Oh, I understand thank you!
Just out of curiosity: if we disregard gravity completely and only care about the unknown force at the axel (say the windmill is laying horizontal on a table and a rolling ball hits it): would angular momentum be conserved about any point or just the axel where the torque from the external force is zero? The perpendicular axis theorem could be used to find the MoI of the windmill about any point.

 

[haruspex]

unknown force at the axel

Better is "unknown impulse". The force is variable during the brief impact, and anyway unknowable.

would angular momentum be conserved about any point or just the axel where the torque from the external force is zero?

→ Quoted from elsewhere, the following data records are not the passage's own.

-- ==== Sys2Proof/Machine/Handler.lean ====
section
/-! DEFINITION. The handler-only words (R276, R387 to R390, R366): reading and writing the state of a stopped group,
resuming, killing and parking. -/

namespace Sys2Proof.Machine

/-- A target selector (R276). -/
structure Target where
  gid : Nat
  cls : Nat
  idx : Nat
  lane : Nat
  team : Bool
  deriving DecidableEq, Repr

/-- The fields of a selector; none where a reserved bit is set. TEAM is a field of `HKILL` alone. -/
def targetOf (kill : Bool) (x : W64) : Option Target :=
  let n := x.toNat
  if bitsOf n 7 5 != 0 || bitsOf n 30 29 != 0 || bitsOf n 63 32 != 0 || (!kill && n.testBit 31) then none
  else some ⟨bitsOf n 4 0, bitsOf n 11 8, bitsOf n 23 12, bitsOf n 28 24, n.testBit 31⟩

/-- STATE of a group (Tables EXE-5 and TRAP-5): WAITING where both streams are held by a stall reason of code 2 or above: by
their own waits, the lane stream also by an empty queue or by the passes of a fabric word, and both by a park of the team
(R59, R279, R289, R295). -/
def State.stateCode (s : State) (g : GRef) (gr : Group) : Nat :=
  match gr.status with
  | .trapped => 2
  | .exited => 3
  | .active =>
    let both := gr.stopping.isSome || (match s.team (s.teamRefOf g) with
      | some t => t.parkWanted.isSome
      | none => false)
    if both || (gr.waitS.isSome && (gr.waitL.isSome || (gr.run.isNone && gr.laneQ.isEmpty) || s.laneHeld gr)) then 1 else 0

/-- A predicate register as a mask by virtual lane (R388). -/
def Group.virtMask (gr : Group) (r : Nat) : W32 :=
  laneMask (laneList.filter (fun l => (sget gr.p r).getLsbD (gr.remap.getD l l)))

/-- A predicate register from a mask by virtual lane. -/
def Group.setVirtMask (gr : Group) (r : Nat) (m : W32) : Group :=
  laneList.foldl (fun gr l => gr.putP r (gr.remap.getD l l) (m.getLsbD l)) gr

/-- Is a selector of Table TRAP-5 one that names an item of a group. -/
def Target.names (t : Target) (allot : Nat) : Bool :=
  match t.cls with
  | 0 => decide (t.idx < 64)
  | 1 => decide (t.idx < 8)
  | 2 => decide (t.idx < 16)
  | 3 | 4 => decide (t.idx < 8)
  | 5 => decide (t.idx < allot)
  | 6 => decide (t.idx < 7)
  | 7 => decide (t.idx < 14)
  | 8 => decide (t.idx < 3)
  | _ => false

/-- The value of an item (Table TRAP-5), zero-extended; `state` is the group's STATE. -/
def readItem (tm : Team) (gr : Group) (t : Target) (state : Nat) : W64 :=
  let tr := gr.trap.getD Trap.hold
  match t.cls with
  | 0 => if t.idx = 0 then 0 else sget gr.s t.idx
  | 1 => (sget gr.c t.idx).setWidth 64
  | 2 => sget gr.k t.idx
  | 3 => sget gr.yS t.idx
  | 4 => sget gr.yL t.idx
  | 5 => (sget gr.v (vkey t.idx (gr.remap.getD t.lane t.lane))).setWidth 64
  | 6 => (gr.virtMask t.idx).setWidth 64
  | 7 =>
    match t.idx with
    | 0 => gr.spc
    | 1 => gr.lpc
    | 2 => gr.exmS.setWidth 64
    | 3 => gr.exmL.setWidth 64
    | 4 => gr.fmtS.setWidth 64
    | 5 => gr.fmtL.setWidth 64
    | 6 => gr.gfS.setWidth 64
    | 7 => gr.gfL.setWidth 64
    | 8 => BitVec.ofNat 64 state
    | 9 => tr.tcause
    | 10 => tr.addr
    | 11 => tr.lanes.setWidth 64
    | 12 => tr.orig
    | _ => BitVec.ofNat 64 gr.mxDone
  | _ => BitVec.ofNat 64 (if t.idx = 0 then tm.doneCe else if t.idx = 1 then tm.doneKv else tm.doneCo)

/-- An item written: the group after it, or none where the item refuses the value (Table TRAP-5). -/
def writeItem (gr : Group) (t : Target) (x : W64) : Option Group :=
  let lo : W32 := x.setWidth 32
  match t.cls with
  | 0 => some (if t.idx = 0 then gr else { gr with s := sset gr.s t.idx x })
  | 1 => some { gr with c := sset gr.c t.idx (x.setWidth 1) }
  | 2 => some { gr with k := sset gr.k t.idx x }
  | 3 => some { gr with yS := sset gr.yS t.idx x }
  | 4 => some { gr with yL := sset gr.yL t.idx x }
  | 5 => some (gr.putV t.idx (gr.remap.getD t.lane t.lane) lo)
  | 6 => some (gr.setVirtMask t.idx lo)
  | 7 =>
    match t.idx with
    | 0 => some { gr with spc := x, sMarks := false }
    | 1 => some { gr with lpc := x, lMarks := false, tagDone := 0, tagLeft := 0 }
    | 2 => some { gr with exmS := lo }
    | 3 => some { gr with exmL := lo }
    | 4 => if fmtOk lo then some { gr with fmtS := lo } else none
    | 5 => if fmtOk lo then some { gr with fmtL := lo } else none
    | 6 => some { gr with gfS := lo &&& 31#32 }
    | 7 => some { gr with gfL := lo &&& 31#32 }
    | _ => none
  | _ => none

/-- A handler word on a target group: handler code only, a well-formed selector, a GID of the team (R276, R387). -/
def onTarget (s : State) (kill : Bool) (a : SReg) (k : GRef → Group → TRef → Target → GRef → Group → State) :
    Host.Outcome State Fault Refusal :=
  onScalar s (fun g gr =>
    if !g.isHandler then s.trapS g .illegal 0 0 else
    match targetOf kill (gr.sreg a) with
    | none => s.trapS g .protection 0 0
    | some t =>
      let tr := s.teamRefOf g
      match s.group (tr.group t.gid) with
      | none => s.trapS g .protection 0 0
      | some tg => k g gr tr t (tr.group t.gid) tg)

/-- `HREAD` (R388): the target is TRAPPED, but for the STATE item. -/
def execHread (a b : SReg) (s : State) : Host.Outcome State Fault Refusal :=
  onTarget s false a (fun g gr tr t tgr tg =>
    let stateItem := t.cls == 7 && t.idx == 8
    match s.team tr with
    | none => s.trapS g .protection 0 0
    | some tm =>
      if !t.names tg.allot || !(tg.status == .trapped || stateItem) then s.trapS g .protection 0 0
      else s.scalarDone g (gr.setS b (readItem tm tg t (s.stateCode tgr tg))) 1)

/-- `HWRITE` (R388): STATE takes the value 2, which holds a group that runs. -/
def execHwrite (a b : SReg) (s : State) : Host.Outcome State Fault Refusal :=
  onTarget s false a (fun g gr _ t tgr tg =>
    let x := gr.sreg b
    if t.cls == 7 && t.idx == 8 then
      (if x != 2 then s.trapS g .illegal 0 0
       else if tg.status == .exited then s.trapS g .protection 0 0
       else if tg.status == .trapped then s.scalarDone g gr 1
       else (s.takeTrap tgr Trap.hold).scalarNext g)
    else if !t.names tg.allot || tg.status != .trapped then s.trapS g .protection 0 0
    else
      match writeItem tg t x with
      | none => s.trapS g .illegal 0 0
      | some tg' => (s.setGroup tgr tg').scalarDone g gr 1)

/-- `HRESUME` (R389). -/
def execHresume (a : SReg) (s : State) : Host.Outcome State Fault Refusal :=
  onTarget s false a (fun g gr _ _ tgr tg =>
    if tg.status != .trapped then s.trapS g .protection 0 0
    else ((s.resumeGroup tgr).dropTrapEntries tgr).scalarDone g gr 1)

/-- An activation ends once every word that its group has issued has completed (R82, R275). -/
def State.whenDone (s : State) (g : GRef) (k : State → State) : State :=
  let s := s.drain g
  match s.group g with
  | none => k s
  | some gr => if gr.unitCount != 0 then s.holdS g gr .blockEnd else k (s.flushGroup g)

/-- The cause that an activation presents. -/
def State.presentedCause (s : State) (core : Nat) : Cause :=
  match (s.core core).act with
  | some a => (a.trap.getD Trap.hold).cause
  | none => .hold

/-- `HKILL` (R277, R389): a group, or with TEAM the whole team as a FAULTED grid. -/
def execHkill (a : SReg) (s : State) : Host.Outcome State Fault Refusal :=
  onTarget s true a (fun g _ tr t tgr tg =>
    if t.team then s.whenDone g (fun s =>
      let s := s.scalarNext g
      (s.faultTeam tr (s.presentedCause g.core)).endActivation g.core)
    else
    let s := s.scalarNext g
    if tg.status == .exited then s
    else
      match tg.caused with
      | some cause => s.faultTeam tr cause
      | none => s.killGroup tgr)

/-- A stopped group is set READY at its stopping points before its team is parked (R390): an engine trap becomes its
pending one again, but not that of a stopped gather, which continues at resumption (R475). -/
def Group.ready (gr : Group) : Group :=
  if gr.status != .trapped then gr else
  match gr.trap with
  | some t => { gr with status := .active, trap := none, eng := if t.eng && !t.ofGather then t :: gr.eng else gr.eng }
  | none => { gr with status := .active }

/-- `HPARK` (R390): every stopped group becomes READY, and the team is to be parked with REASON 4. -/
def execHpark (s : State) : Host.Outcome State Fault Refusal :=
  onScalar s (fun g _ =>
    if !g.isHandler then s.trapS g .illegal 0 0 else
    match (s.core g.core).act with
    | none => s
    | some a =>
      s.whenDone g (fun s =>
      let tr : TRef := ⟨g.core, a.slot⟩
      let s := s.scalarNext g
      let s := (s.teamGroups tr).foldl (fun s p => (s.onGroup p.1 Group.ready).dropTrapEntries p.1) s
      (s.endActivation g.core).wantPark tr 4 a.gid))

/-- `ERET` (R366): a presented group that is trapped with a cause goes on, the fault presented for an exited one is done with; the
activation ends. -/
def execEret (s : State) : Host.Outcome State Fault Refusal :=
  onScalar s (fun g _ =>
    if !g.isHandler then s.trapS g .illegal 0 0 else
    match (s.core g.core).act with
    | none => s
    | some a =>
      let pg : GRef := ⟨g.core, a.slot, a.gid⟩
      s.whenDone g (fun s =>
      let s := (s.scalarNext g).endActivation g.core
      match s.group pg with
        | some gr => if gr.status == .exited then s.clearExited pg else if gr.caused.isSome then s.resumeGroup pg else s
        | none => s))

end Sys2Proof.Machine
end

What do you think? If there is an unknown external impulse and its line of action is not through the reference axis, would it alter the angular momentum about that axis?

 

[Alettix]

What do you think? If there is an unknown external impulse and its line of action is not through the reference axis, would it alter the angular momentum about that axis?

Yes it would. So angular momentum is assumed to be conserved about the axel only and I must have done a misstake in my algebra when calculating the velocity u.

 

[haruspex]

Yes it would. So angular momentum is assumed to be conserved about the axel only and I must have done a misstake in my algebra when calculating the velocity u.

Yes, the equations you posted do lead to the rfght answer (but with the sign of u reversed). If still stuck, please post your working.

 

[Alettix]

Yes, the equations you posted do lead to the rfght answer (but with the sign of u reversed). If still stuck, please post your working.

Fixed it, Thanks a lot for the help everybody!